No, you need calculus to get the result. And it has to do with the uniform density external shell.

Same way, for external objects , a body acts like all its mass was at its center, but you need math to say that.

 

[BobG]

Well, yes, but my question is, is there a way to get that result intuitively without using math? Like is there some intuitive property of the interior of a hollow sphere?

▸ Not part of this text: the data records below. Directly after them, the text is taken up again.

-- ==== Sys2Proof/Machine/Chk.lean ====
section
/-!
DEFINITION. The check-value units CHK0-CHK7 (R309-R312).
-/
namespace Sys2Proof.Machine

/-- A failed comparison or counter of unit u: its source. -/
def State.chkFail (s : State) (source : Nat) : State := (s.flag Reg.SAF_EVENT_CHK).raise source

/-- The number in n bytes, in either byte order. -/
def numberOf (be : Bool) (bs : List Byte) : Nat := if be then ofLE bs.reverse else ofLE bs

/-- What unit u compares: the check value of a record, and whether it matches; the value itself may be given. -/
def State.chkCompare (s : State) (u : Nat) (rec : List Byte) (given : Option Nat) : Nat × Bool :=
  let poly := s.rd (Reg.CHK_CFG_POLY u)
  let n := crcSize poly
  if s.rd (Reg.CHK_CFG_MODE u) = 0 ∨ s.rd (Reg.CHK_CFG_POINT u) = 1 ∨ s.rd (Reg.CHK_CFG_POINT u) = 2 then
    let v := given.getD (crcBy poly rec)
    (v, v = s.actv (Reg.CHK_REF_REF u) % 2 ^ (8 * n))
  else
    let off := s.rd (Reg.CHK_OFFSETS_CHK_OFF u)
    let v := crcBy poly (rec.take off)
    (v, decide (off + n ≤ rec.length) && v == numberOf (s.on (Reg.CHK_CFG_BE u)) ((rec.drop off).take n))

/-- The counter of a record (R311). A record too short for its counter has none. -/
def State.chkAlive (s : State) (u : Nat) (rec : List Byte) : State :=
  let n := 1 + s.rd (Reg.CHK_CFG_ALIVE16 u)
  let off := s.rd (Reg.CHK_OFFSETS_ALIVE_OFF u)
  let point := s.rd (Reg.CHK_CFG_POINT u)
  if !s.on (Reg.CHK_CFG_ALIVE_EN u) ∨ point = 1 ∨ point = 2 ∨ rec.length < off + n then s
  else
    let v := numberOf (s.on (Reg.CHK_CFG_BE u)) ((rec.drop off).take n)
    let s := if s.on (Reg.CHK_ALIVE_SEEDED u) && v != (s.rd (Reg.CHK_ALIVE_LAST u) + 1) % 2 ^ (8 * n) then s.chkFail (88 + u) else s
    (s.put (Reg.CHK_ALIVE_SEEDED u) 1).put (Reg.CHK_ALIVE_LAST u) v

/-- A record of unit u closes. -/
def State.chkRecord (s : State) (u : Nat) (rec : List Byte) (given : Option Nat) : State :=
  let (v, ok) := s.chkCompare u rec given
  let s := (s.inc (Reg.CHK_RECORDS_COUNT u)).put (Reg.CHK_VALUE_VALUE u) v
  let s := if ok then s else (s.inc (Reg.CHK_MISMATCHES_COUNT u)).chkFail (80 + u)
  s.chkAlive u rec

/-- Unit u snoops a point at an index (R309). -/
def State.chkWants (s : State) (point index u : Nat) : Bool :=
  s.on (Reg.CHK_CFG_EN u) && s.rd (Reg.CHK_CFG_POINT u) == point && !(s.saf.chkWait.contains u) &&
  (match point with
   | 3 => true
   | 4 => true
   | 5 => s.rd (Reg.CHK_CFG_INDEX u) % 2 == index
   | _ => s.rd (Reg.CHK_CFG_INDEX u) == index)

/-- A record passes a point: every unit that snoops it there closes it. -/
def State.chkSnoop (s : State) (point index : Nat) (rec : List Byte) : State :=
  (List.range 8).foldl (fun s u => if s.chkWants point index u then s.chkRecord u rec none else s) s

/-- The bytes of a reach's request frame, and whether all of it was delivered (R100, R309). -/
def Reach.requestFrame (x : Reach) : List Byte :=
  (List.range 4096).flatMap (fun k => leBytes (Sparse.get x.delivered 0#512 k).toNat 64)

/-- POINT 1: a request frame closes at the sluice. What an undelivered segment counts as is not stated: the value is then free. -/
def State.chkRequest (s : State) (r : ReachId) : State :=
  (List.range 8).foldl (fun s u =>
    if s.chkWants 1 r.val u then
      let x := s.reachAt r
      if x.delivered.length = 4096 then s.chkRecord u x.requestFrame none
      else State.chkRecord s.draw u [] (some (Config.freeBits (8 * crcSize (s.rd (Reg.CHK_CFG_POLY u))) s.fresh))
    else s) s

/-- POINT 2: the drive words of display scan 1 close at its end. -/
def State.chkDrive (s : State) (r : ReachId) : State :=
  (List.range 8).foldl (fun s u =>
    if s.chkWants 2 r.val u then
      s.chkRecord u ((List.range 131072).flatMap (fun k => leBytes (Sparse.get (s.reachAt r).front.words 0#16 k).toNat 2)) none
    else s) s

/-- The next record boundary of a unit's point is still to come when it is enabled: the next sluice at POINT 1 and 2, the end of a painter
stream that is being sent at POINT 4 (R312). At the other points a record passes whole. -/
def State.chkMidRecord (s : State) (u : Nat) : Bool :=
  let point := s.rd (Reg.CHK_CFG_POINT u)
  point == 1 || point == 2 || (point == 4 && !s.pnt.stream.isEmpty)

/-- A unit is enabled: its counter is not seeded, and it starts at the next record boundary of its point (R311, R312). -/
def State.chkEnable (s : State) (u : Nat) : State :=
  let s := s.put (Reg.CHK_ALIVE_SEEDED u) 0
  let others := s.saf.chkWait.filter (· != u)
  s.setSaf { s.saf with chkWait := if s.chkMidRecord u then insertSet u others else others }

/-- A record boundary comes at some points: the units that wait there start. -/
def State.chkStart (s : State) (points : List Nat) : State :=
  s.setSaf { s.saf with chkWait := s.saf.chkWait.filter (fun u => !points.contains (s.rd (Reg.CHK_CFG_POINT u))) }

/-- The sluice: request frames close for the units that run, and the units that wait start. -/
def State.chkSluice (s : State) : State :=
  State.chkStart (all16.foldl (fun s (r : ReachId) => s.chkRequest r) s) [1, 2]

end Sys2Proof.Machine
end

It has to be figured out using math, but you could figure it out with a spreadsheet if you didn't know calculus (calculus is definitely the easiest manual method). If you break your sphere into a lot of equal size sections (actually, you could get a feel for the problem just using a slice of the sphere - a circle) and calculate the gravitational attraction of each section in a spreadsheet, you can then sum up the sections to left of your object, sum the sections to the right of your object and compare them. The hardest part is setting the location of each section in your spreadsheet. You'd like to avoid having to manually enter each location (i.e. - you usually want to figure out a formula to calculate the next location based off the previous cell). In this case, the center of the circle makes a good reference point. The location of the object is measured against the center, giving you one side of a triangle. If you move around the circle in small angles, you can get side-angle-side of a triangle with the third calculated side being the line between your object and a section of the circle. In this case, you'd want that line in vector format (x-component, y-component) with your gravitational force in vector format. That way you could sum the entire spreadsheet and let the x's and y's cancel themselves out instead of deciding which sections to sum yourself. If you get everything down to formulas, by copying and pasting, you can brute force the problem, doing hundreds of calculations at once.

 

[Bartholomew]

Well, I'm not going to believe so easily that there is no way to get an intuitive answer. Using a spreadsheet is less intuitive than calculus, not more. Is a hollow sphere the only shape for which net gravity is zero at any point in its interior? If it is there must be something special about that property which can be understood--perhaps first with math but then with intuition. I'm not talking about just plugging in the formulas and getting the result of zero gravity--that's not really understanding it.